-- ==== Sys2Proof/Machine/Ops.lean ====
section
/-! DEFINITION. The named operations that meanings share: fault records (R330 to R332), held and committed region entries
(R337, R354), the end of groups and launches (R326), taking an exception and returning from it (R326 to R329), parking and
replay (R334), and the issue of one instruction: the checks of R69, its timing (R19 to R31) and its retirement. -/
namespace Sys2Proof.Machine
open Sys2Proof

/-! ### Fault records -/

/-- INFO of a fault that concerns no address; Table 15.2 gives none, so it is a free value. -/
def noInfo (s : State) : Nat := Config.freeNat s.free 7 % 2 ^ 64

/-- The ring for a record (R331): die rings are 2 * die, retryable, and 2 * die + 1, terminal; functions' rings follow. -/
def ringOf (s : State) (part die kind : Nat) : Nat :=
  match (s.part part).function with
  | some v => 4 + v
  | none => 2 * die + (if kind = 0 then 0 else 1)

/-- The port class of a ring (R332): 0 retryable, 1 terminal, 2 virtual functions. -/
def ringClass (r : Nat) : Nat := if 4 ≤ r then 2 else r % 2

/-- R332: the port of a die holds 64 records of a class. -/
def portRoom (s : State) (die cls n : Nat) : Bool :=
  decide ((s.port.filter fun e => e.2.die == die && ringClass e.1 == cls).length + n ≤ 64)
def portFull (s : State) (die cls : Nat) : Bool := !portRoom s die cls 1

def pushRecord (s : State) (r : Record) : State := { s with port := s.port ++ [(ringOf s r.part r.die r.kind, r)] }

/-- Table 15.2's record of a fault in a split or a stream. GSLOT of a stream is not stated and is a free value. -/
def splitRecord (s : State) (ag : Agent) (g : Group) (sp : Split) (code kind info : Nat) (lanes : BitVec 32) : Record :=
  let w := s.whoOf ag.core g
  let q := match s.launch? g.launch with | some l => l.queue | none => 0
  { info := info, lmask := lanes, pc := sp.pc, context := w.context, tenant := w.tenant, part := w.part, queue := q,
    srck := if g.stream then 1 else 0, core := ag.core % Config.coreKeys, die := dieOf ag.core,
    gslot := if g.stream then Config.freeNat s.free 8 % 64 else ag.slot, split := ag.split, code := code, kind := kind }

/-- The core that a record names: %coreid, or 0xFF for none and for the headstock. -/
def recordCore (core : Nat) : Nat := if core < Config.meshCores then core else 0xFF

/-! ### Atomics and bank operations -/

/-- min and max on integers read under TYPE. -/
def intMinMax (t : Ty) (max : Bool) (x y : Nat) : Nat :=
  if (decide (elemVal t x ≤ elemVal t y)) != max then x else y

/-- Per element of a packed pattern. -/
def zipElems (t : Ty) (f : Nat → Nat → Nat) (x y : Nat) : Nat :=
  packElems (tyWidth t) (List.zipWith f (elemsOf (tyWidth t) (tyElems t) x) (elemsOf (tyWidth t) (tyElems t) y))

def isFloatTy (t : Ty) : Bool := [Ty.f32, .bf16x2, .f16x2].contains t

/-- Integer or floating-point addition without flags or FLUSH (R245). -/
def addBits (t : Ty) (x y : Nat) : Nat :=
  if isFloatTy t then zipElems t (fun a b => (faddV (fmtOf t) 0 false (fval (fmtOf t) a) (fval (fmtOf t) b)).bits) x y
  else wrap (x + y : Nat) (tyWidth t)
def minMaxBits (t : Ty) (max : Bool) (x y : Nat) : Nat :=
  if isFloatTy t then zipElems t (fun a b => (fminmax (fmtOf t) max false a b).bits) x y else intMinMax t max x y
def fmaBits (t : Ty) (m a c : Nat) : Nat :=
  if isFloatTy t then
    let f := fmtOf t
    let w := tyWidth t
    let n := tyElems t
    packElems w ((List.zip (elemsOf w n m) (List.zip (elemsOf w n a) (elemsOf w n c))).map fun e =>
      (ffmaV f 0 false (fval f e.2.1) (fval f e.2.2) (fval f e.1)).bits)
  else wrap (m + a * c : Nat) (tyWidth t)

/-- Tables 11.2 and 11.3: the new value of a word. Kind 0 is an atomic with operand c, kind 1 a compare and swap of c with
`second`, kind 2 a bank operation with operands c and `second`. -/
def atomNew (kind op : Nat) (t : Ty) (old c second : Nat) : Nat :=
  match kind with
  | 0 =>
    match op with
    | 0 => addBits t old c
    | 1 => minMaxBits t false old c
    | 2 => minMaxBits t true old c
    | 3 => Nat.land old c
    | 4 => Nat.lor old c
    | 5 => Nat.xor old c
    | 6 => c
    | 7 => if c ≤ old then 0 else old + 1
    | _ => old
  | 1 => if old = c then second else old
  | _ =>
    match op with
    | 0 => fmaBits t old c second
    | 1 => minMaxBits t false old c
    | 2 => minMaxBits t true old c
    | 3 => Nat.land old c
    | 4 => Nat.lor old c
    | _ => Nat.xor old c

/-- Bytes of an atomic's word. -/
def atomSize (t : Ty) : Nat := if tyRegs t = 2 then 8 else 4

/-! ### Writing at a place -/

/-- Where a held access goes when it is performed. Its frame holds its page, or the page has moved without a migration, which
leads it (R238), and the access is translated again; without a translation it is not performed (log 83). -/
def relocate (s : State) (w : Who) : Place → Option Place
  | .mem va t pa =>
    let e := pteAt s.regs (pa / 2 ^ 16)
    if pteState e != 0 && pteTenant e == t.toNat && pteVpn e == va / 2 ^ 16 then some (.mem va t pa)
    else match xlatEntry s { w with tenant := t } va with
      | .ok e => some (.mem va t (tlbPa e va))
      | .error _ => none
  | p => some p

/-- R34: remember the bytes that a store replaces in the code of the launches that are running over it. Numbers of launches
do not recur, so a later launch over the same addresses sees memory. -/
def shadowCode (s : State) (w : Who) (va pa n : Nat) : State :=
  let hit := s.launches.filter fun e =>
    !e.2.done && e.2.tenant == w.tenant && decide (e.2.code.base.toNat < va + n)
      && decide (va < e.2.code.base.toNat + e.2.code.len)
  let keep (t : Tab Byte) (k : Nat) (b : Byte) : Tab Byte := if (tabFind t k).isSome then t else tabPut t k b
  { s with codeShadow := hit.foldl (fun t e =>
      (List.range n).foldl (fun t i => keep t (shadowKey e.1 (pa + i)) (s.byte (pa + i))) t) s.codeShadow }

/-- Bytes that go to or come from another device over Torwen (R376); the host is no device of the fabric (R370). -/
def countFar (s : State) (part device n : Nat) : State := if device = 0xFFFFF then s else meterAdd s part 11 n

/-- A request of n bytes that changes memory of another device or of the host (R371, R372). -/
def sendReq (s : State) (w : Who) (device va : Nat) (kind : RemoteKind) (n : Nat) : State :=
  let inc := (tabGet Peer.init s.regs.peers device).incarnation
  let s := countFar { s with outbox := s.outbox ++ [⟨device, va, kind, inc⟩] } w.part device n
  s.modContext w.context fun c => { c with unacked := c.unacked ++ [(w.core, device, va)] }

/-- A write of bytes there. -/
def sendOut (s : State) (w : Who) (device va : Nat) (bs : List Byte) : State := sendReq s w device va (.store bs) bs.length

/-- R371: a release at system scope waits until every write of its agents that left the module has been acknowledged: those of one
core, or of every agent of a context. -/
def allAcked (s : State) (ctx : BitVec 12) (core : Option Nat) : State :=
  s.modContext ctx fun c => { c with unacked := c.unacked.filter fun u => match core with | some k => u.1 != k | none => false }

/-- A cut-word operation on another device's word: a release at system scope, and a request (R371). The word is outside the
module, so whether a PUBCUT or FINCUT finds it open is free. -/
def cutFar (s : State) (w : Who) (kind d va : Nat) : State × Nat :=
  let ex := if kind < 2 then 0 else (match Config.freeNat s.free 21 % 3 with | 0 => 0 | 1 => stCutLate | _ => stCutWrap)
  let s := if kind = 1 then s else allAcked s w.context (some w.core)
  (if kind = 0 then s else sendReq s w d va (.cut (BitVec.ofNat 2 kind)) 8, ex)

/-- A cut-word operation at a place, with the status bits that it sets. -/
def cutAt (s : State) (w : Who) (kind : Nat) (p : Place) : State × Nat :=
  match p with
  | .mem _ _ pa => cutOp s w kind pa
  | .far d va => cutFar s w kind d va
  | .sp _ _ _ => (s, 0)

/-- A store of bytes at a place. -/
def storeAt (s : State) (w : Who) (p : Place) (bs : List Byte) : State :=
  match p with
  | .mem va _ pa => physWrite (shadowCode s w va pa bs.length) w pa bs
  | .sp core off _ => spWrite s core off bs
  | .far d va => sendOut s w d va bs

def storeCapAt (s : State) (w : Who) (p : Place) (c : Cap) : State :=
  match p with
  | .mem va _ pa => physWriteCap (shadowCode s w va pa 16) w pa c
  | .sp _ _ _ => s
  | .far d va => sendOut s w d va (leBytes (capBits c) 16)

/-- The word of n bytes at a place; memory of another device is outside the module. -/
def loadAt (s : State) (p : Place) (n : Nat) : Nat :=
  match p with
  | .mem _ _ pa => s.num pa n
  | .sp core off _ => spNum s core off n
  | .far d va => ofLeBytes ((List.range n).map fun i => Config.freeByte s.free (d * 2 ^ 57 + va + i))

/-- One step of R245: the old word and the state after the write. -/
def atomAt (s : State) (w : Who) (kind op : Nat) (t : Ty) (p : Place) (c second : Nat) : Nat × State :=
  let n := atomSize t
  let old := loadAt s p n
  let new := atomNew kind op t old c second
  match p with
  | .mem va _ pa => (old, physAtomic (shadowCode s w va pa n) w pa n new)
  | .sp core off _ => (old, spWrite s core off (leBytes new n))
  | .far d va =>
    -- the target's home slice performs it
    let kind := if kind = 1 then .cas t (BitVec.ofNat 64 c) (BitVec.ofNat 64 second) else .atomic (BitVec.ofNat 4 op) t (BitVec.ofNat 64 c)
    (old, sendReq s w d va kind n)

/-! ### Region entries (R228, R305, R337, R354) -/

/-- A copy enters the group's open batch (R274). -/
def startCopy (s : State) (core slot : Nat) (pc : BitVec 57) (dst src idx : Cap) (shape : CopyShape) : State :=
  match s.group? core slot with
  | none => s
  | some g =>
    let id := (s.core core).nextCopy
    let c : Copy := ⟨id, g.launch, g.groupId, slot, (g.closed + 1) % 2 ^ 32, dst, src, idx, shape, pc, none, false, []⟩
    let s := s.modCore core fun k => { k with copies := k.copies ++ [c], nextCopy := id + 1 }
    s.modGroup core slot fun g => { g with openCopies := g.openCopies ++ [id] }

/-- Perform one held entry. -/
def performHeld (s : State) (core slot : Nat) (w : Who) (h : Held) : State :=
  match h with
  | .store p bs => storeAt s w p bs
  | .capStore p c => storeCapAt s w p c
  | .atomic kind op t lanes => lanes.foldl (fun s x => (atomAt s w kind op t x.1 x.2.1 x.2.2).2) s
  | .copy pc d a i shape => startCopy s core slot pc d a i shape
  | .cut kind p =>
    let (s, ex) := cutAt s w kind p
    -- a group in a region has one split (R336), and its entries are performed before its splits change
    match s.group? core slot with
    | some g =>
      match g.splits with
      | e :: _ => setCutFlags s ⟨core, slot, e.1⟩ ex
      | [] => s
    | none => s
  | .bind b => s.modBindings w.context (withBinding b)
  | .unbind dev base len => s.modBindings w.context (withoutRange dev base len)
  | .unbindWord wdev word => s.modBindings w.context (withoutWord wdev word)

/-- A held entry with its places where they are now. -/
def Held.relocated (s : State) (w : Who) : Held → Option Held
  | .store p bs => (relocate s w p).map (.store · bs)
  | .capStore p c => (relocate s w p).map (.capStore · c)
  | .atomic kind op t lanes => some (.atomic kind op t (lanes.filterMap fun x => (relocate s w x.1).map fun p => (p, x.2)))
  | .cut kind p => (relocate s w p).map (.cut kind ·)
  | h => some h

/-- Perform one entry of a committed region. -/
def performLate (s : State) (core slot : Nat) (w : Who) (h : Held) : State :=
  match h.relocated s w with
  | some h => performHeld s core slot w h
  | none => s

/-- Perform every committed entry of a group, in program order. -/
def drainCommitted (s : State) (core slot : Nat) : State :=
  match s.group? core slot with
  | none => s
  | some g =>
    match g.committed with
    | [] => s
    | hs =>
      let w := s.whoOf core g
      hs.foldl (fun s h => performLate s core slot w h) (s.modGroup core slot fun g => { g with committed := [] })

/-- The committed entries of the groups of some tenants are performed. -/
def drainTenants (s : State) (hit : BitVec 12 → Bool) : State :=
  (s.groups.filter fun e => hit (s.whoOf (e.1 / 65) e.2).tenant).foldl (fun s e => drainCommitted s (e.1 / 65) (e.1 % 65)) s

/-! ### Accesses in flight (R201) -/

/-- A line as the chuck read it at some cycle between the start and now; a frame that another tenant has by now is not read
(R8). -/
def lineData (s : State) (tenant : BitVec 12) (l : OpLine) : List Byte :=
  if l.read || frameLost s tenant l.pa || Config.freeBit s.free (2 * l.pa + 5) then l.data else s.bytes l.pa 128

/-- A matrix operation of a tenant whose reads have all been made. -/
def MatOp.readOut (s : State) (tenant : BitVec 12) (o : MatOp) : MatOp :=
  let rows (l : List (List OpLine)) : List (List OpLine) := l.map fun r => r.map fun x => { x with data := lineData s tenant x, read := true }
  { o with rowsA := rows o.rowsA, rowsB := rows o.rowsB }

/-- No access of some tenants translated so far is left in flight: committed entries and the reads of started matrix
operations are performed, and a WAITCUT translates its word again. -/
def settleFlight (s : State) (hit : BitVec 12 → Bool) : State :=
  let s := drainTenants s hit
  let op (o : MatOp) : MatOp :=
    match s.launch? o.owner.1 with
    | some l => if hit l.tenant then o.readOut s l.tenant else o
    | none => o
  let core (e : Nat × Core) : Nat × Core := (e.1, { e.2 with mq := e.2.mq.map op })
  let wait (p : Split) : Split := match p.wait with | some (.cut _ _) => { p with wait := none } | _ => p
  let group (e : Nat × Group) : Nat × Group :=
    (e.1, if hit (s.whoOf (e.1 / 65) e.2).tenant then { e.2 with splits := e.2.splits.map fun p => (p.1, wait p.2) } else e.2)
  { s with
    cores := s.cores.map core
    groups := s.groups.map group
    contexts := s.contexts.map fun e =>
      (e.1, match e.2.saved with
        | some v => { e.2 with saved := some { groups := v.groups.map group, cores := v.cores.map core } }
        | none => e.2) }

/-! ### The end of groups and launches -/

/-- Splits of a core in some kind of wait are not ready before a cycle (R169, R311, R362). -/
def wakeAt (s : State) (core : Nat) (p : Wait → Bool) (t : Nat) : State :=
  { s with groups := s.groups.map fun e =>
      if e.1 / 65 = core then
        (e.1, { e.2 with splits := e.2.splits.map fun x =>
          match x.2.wait with
          | some w => if p w then (x.1, { x.2 with readyAt := Nat.max x.2.readyAt t }) else x
          | none => x })
      else e }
════════════════
▸ **About this task**
Starting at the line that has "else match xlatEntry" in the records above, restate word for word every line until the one that has "p => some p", and include that one as well.

▸ **Worked solution**
    else match xlatEntry s { w with tenant := t } va with
      | .ok e => some (.mem va t (tlbPa e va))
      | .error _ => none
  | p => some p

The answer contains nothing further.